» PROBLEM REQUIREMENTS
Collect all lines from the listing that include the string "tapes".
* * *
/-- 46_memory_operations.md R164: `store.w`, opcode 28, format AR. The register goes to the word at `wordAddr s a`, which
is `u(valA)` rounded down to a multiple of `WB`, least significant byte first; the word does not reach past the top of
memory; every other byte, every register and the flag stay. -/
def Obligations.StoreWordWritesAlignedWord : Prop :=
  RowAR 28 Instr.storeW ∧ ∀ (s : State) (a : Operand) (i : Nat), OperandsOk s.cfg [i] a →
    ∃ t, exec (.storeW a i) s = .next t ∧ wordAddr s a = s.uA a / s.cfg.WB * s.cfg.WB ∧
      wordAddr s a + s.cfg.WB ≤ 2 ^ s.cfg.W ∧
      (∀ k, k < s.cfg.WB → t.byteAt (wordAddr s a + k) = BitVec.ofNat 8 (s.uReg i / 2 ^ (8 * k))) ∧
      SameMemOutside (wordAddr s a) s.cfg.WB s t ∧ t.flag = s.flag ∧ Advanced s t ∧ SameRegs [] s t ∧ SameRest s t

/-- 46_memory_operations.md R165: `load.w`, opcode 29, format RA. Byte `k` of the register is the byte at
`wordAddr s a + k`. -/
def Obligations.LoadWordReadsAlignedWord : Prop :=
  RowRA 29 Instr.loadW ∧ ∀ (s : State) (i : Nat) (a : Operand), OperandsOk s.cfg [i] a →
    ∃ t r, exec (.loadW i a) s = .next t ∧ wordAddr s a = s.uA a / s.cfg.WB * s.cfg.WB ∧ r < 2 ^ s.cfg.W ∧
      (∀ k, k < s.cfg.WB → BitVec.ofNat 8 (r / 2 ^ (8 * k)) = s.byteAt (wordAddr s a + k)) ∧
      WritesResult s t i r s.flag

/-- 20_memory.md R53: `MemWrite` writes bits `8k+7 : 8k` to address `(a + k) mod 2^W` and no other byte. -/
def Obligations.MemWriteWritesItsBytesOnly : Prop :=
  ∀ (m : Memory) (w a n : Nat) (v : BitVec (8 * n)), n ≤ 2 ^ w →
    (∀ k, k < n → Memory.read (memWrite m w a n v) ((a + k) % 2 ^ w) = v.extractLsb' (8 * k) 8) ∧
    ∀ b, (∀ k, k < n → b ≠ (a + k) % 2 ^ w) → Memory.read (memWrite m w a n v) b = Memory.read m b

/-- 20_memory.md section on byte order: a byte loaded from within a word just stored is that byte of the register. -/
def Obligations.LoadByteReadsStoredWord : Prop :=
  ∀ (s : State) (a : Operand) (i j k : Nat), OperandsOk s.cfg [i] a → j < s.cfg.K → k < s.cfg.WB →
    ∃ t u, exec (.storeW a i) s = .next t ∧ exec (.loadB j (.imm (wordAddr s a + k))) t = .next u ∧
      u.uReg j = s.uReg i / 2 ^ (8 * k) % 2 ^ 8

/-! ## Input, answer, unassigned opcodes, refusals -/

/-- 47_input_operation.md R170, with the tapes of R169: `read`, opcode 30, format RA. The next word of tape `u(valA)` is
consumed, or 0 stored and the flag set where none remains; all but the first two tapes are empty. -/
def Obligations.ReadConsumesNextWord : Prop :=
  RowRA 30 Instr.read ∧ ∀ (s : State) (i : Nat) (a : Operand), OperandsOk s.cfg [i] a →
    ∃ t, exec (.read i a) s = .next t ∧ t.uReg i = (s.uTape (s.uA a)).headD 0 ∧
      t.flag = (s.uTape (s.uA a)).isEmpty ∧ t.uTape (s.uA a) = (s.uTape (s.uA a)).tail ∧
      (∀ n, n ≠ s.uA a → t.uTape n = s.uTape n) ∧ (2 ≤ s.uA a → s.uTape (s.uA a) = []) ∧
      Advanced s t ∧ SameRegs [i] s t ∧ SameMem s t ∧ SameMachine s t ∧ SameBook s t

/-- 48_answer_operation.md section on `answer`, opcode 31, format A; nothing but the bookkeeping changes, which is decision
D17 (notes/assumptions/6.md). -/
def Obligations.AnswerReturnsOperand : Prop :=
  RowA 31 Instr.answer ∧ ∀ (s : State) (a : Operand), OperandsOk s.cfg [] a →
    ∃ t, exec (.answer a) s = .next t ∧ EndsRun s t (s.uA a)

/-- 30_encoding.md section 4: opcodes 23, 24 and 25 execute as `answer 1`, whatever the other bits are. That each decodes to
a constructor of its own, and not to `answer 1` itself, is the model's choice (notes/assumptions/16.md). -/
def Obligations.UnassignedOpcodesAnswerOne : Prop :=
  (∀ f : Fields, (f.opcode = 23 → f.instr = .unassigned23) ∧ (f.opcode = 24 → f.instr = .unassigned24) ∧
    (f.opcode = 25 → f.instr = .unassigned25)) ∧
  ∀ (s : State) (i : Instr), i ∈ [Instr.unassigned23, Instr.unassigned24, Instr.unassigned25] →
    exec i s = exec (.answer (.imm 1)) s ∧ ∃ t, exec i s = .next t ∧ EndsRun s t 1

/-- The model's choice for 92_eei_decisions.md D2 (notes/assumptions/5.md): an instruction that names a register numbered
`K` or more is refused, by such a number. -/
def Obligations.OutOfRangeRegisterIsRefused : Prop :=
  ∀ (s : State) (i : Instr) (n : Nat), s.cfg.K ≤ n → (n ∈ i.registers ∨ i.operandA = .reg n) →
    ∃ m, s.cfg.K ≤ m ∧ exec i s = .refused (.notAnInstruction (.registerOutOfRange m))

/-- 60_exceptions.md section on synchronous exceptions: no instruction of the machine raises one; each completes. That no
trap exists is decision D12 (notes/assumptions/15.md). -/
def Obligations.EveryInstructionCompletes : Prop :=
  ∀ (s : State) (i : Instr), i.wf s.cfg = true → ∃ t, exec i s = .next t

/-! ## Every instruction's effects -/

/-- 10_state.md R23: every instruction other than a jump that is taken and `answer` ends with `pc <- next_pc`, where
`pcAfter` says which; `pc` goes up by 1 in hv and by `2W/8` in vn, modulo `2^W`. -/
def Obligations.PcAdvancesUnlessJumpOrAnswer : Prop :=
  ∀ (s : State) (i : Instr), i.wf s.cfg = true →
    (s.cfg.arch = .hv → s.cfg.pcInc = 1) ∧ (s.cfg.arch = .vn → s.cfg.pcInc = 2 * s.cfg.W / 8) ∧
    ∃ t, exec i s = .next t ∧ t.uPc = pcAfter s i

/-- 10_state.md section on which instruction touches which state: what the table leaves blank for an instruction, the
instruction leaves as it was. -/
def Obligations.EffectsAreThoseOfTheTable : Prop :=
  ∀ (s t : State) (i : Instr), exec i s = .next t →
    (∀ n, destination i ≠ some n → t.uReg n = s.uReg n) ∧
    (writesFlag i = false → t.flag = s.flag) ∧
    (∀ b, (∀ a n, storedBytes s i = some (a, n) → b < a ∨ a + n ≤ b) → t.byteAt b = s.byteAt b) ∧
    (∀ n, tapeRead s i ≠ some n → t.uTape n = s.uTape n) ∧
    (answerValue s i = none → t.answered = s.answered) ∧ SameMachine s t ∧ t.steps = s.steps

/-- 10_state.md section on the condition flag: only `cmov`, `cjmp` and `cnjmp` read it. Any other instruction, run with
the flag set to `b`, does the same but that a flag it does not write stays `b`. -/
def Obligations.FlagIsReadByThreeInstructions : Prop :=
  ∀ (s t : State) (i : Instr) (b : Bool), readsFlag i = false → exec i s = .next t →
    exec i (s.setFlag b) = .next (t.setFlag (if writesFlag i then t.flag else b))

/-- 10_state.md section on the program counter: no instruction lets a program observe `pc` other than by where it
executes. Run with another `pc`, an instruction leaves the same registers, flag, memory, tapes and return value. -/
def Obligations.PcIsNotObservable : Prop :=
  ∀ (s t : State) (i : Instr) (v : Word s.cfg.W), exec i s = .next t →
    ∃ u, exec i (s.setPc v) = .next u ∧ (∀ n, u.uReg n = t.uReg n) ∧ u.flag = t.flag ∧
      (∀ b, u.byteAt b = t.byteAt b) ∧ (∀ n, u.uTape n = t.uTape n) ∧ u.answered = t.answered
* * *
» OUTPUT FOR THIS TASK
/-- 47_input_operation.md R170, with the tapes of R169: `read`, opcode 30, format RA. The next word of tape `u(valA)` is
consumed, or 0 stored and the flag set where none remains; all but the first two tapes are empty. -/
executes. Run with another `pc`, an instruction leaves the same registers, flag, memory, tapes and return value. -/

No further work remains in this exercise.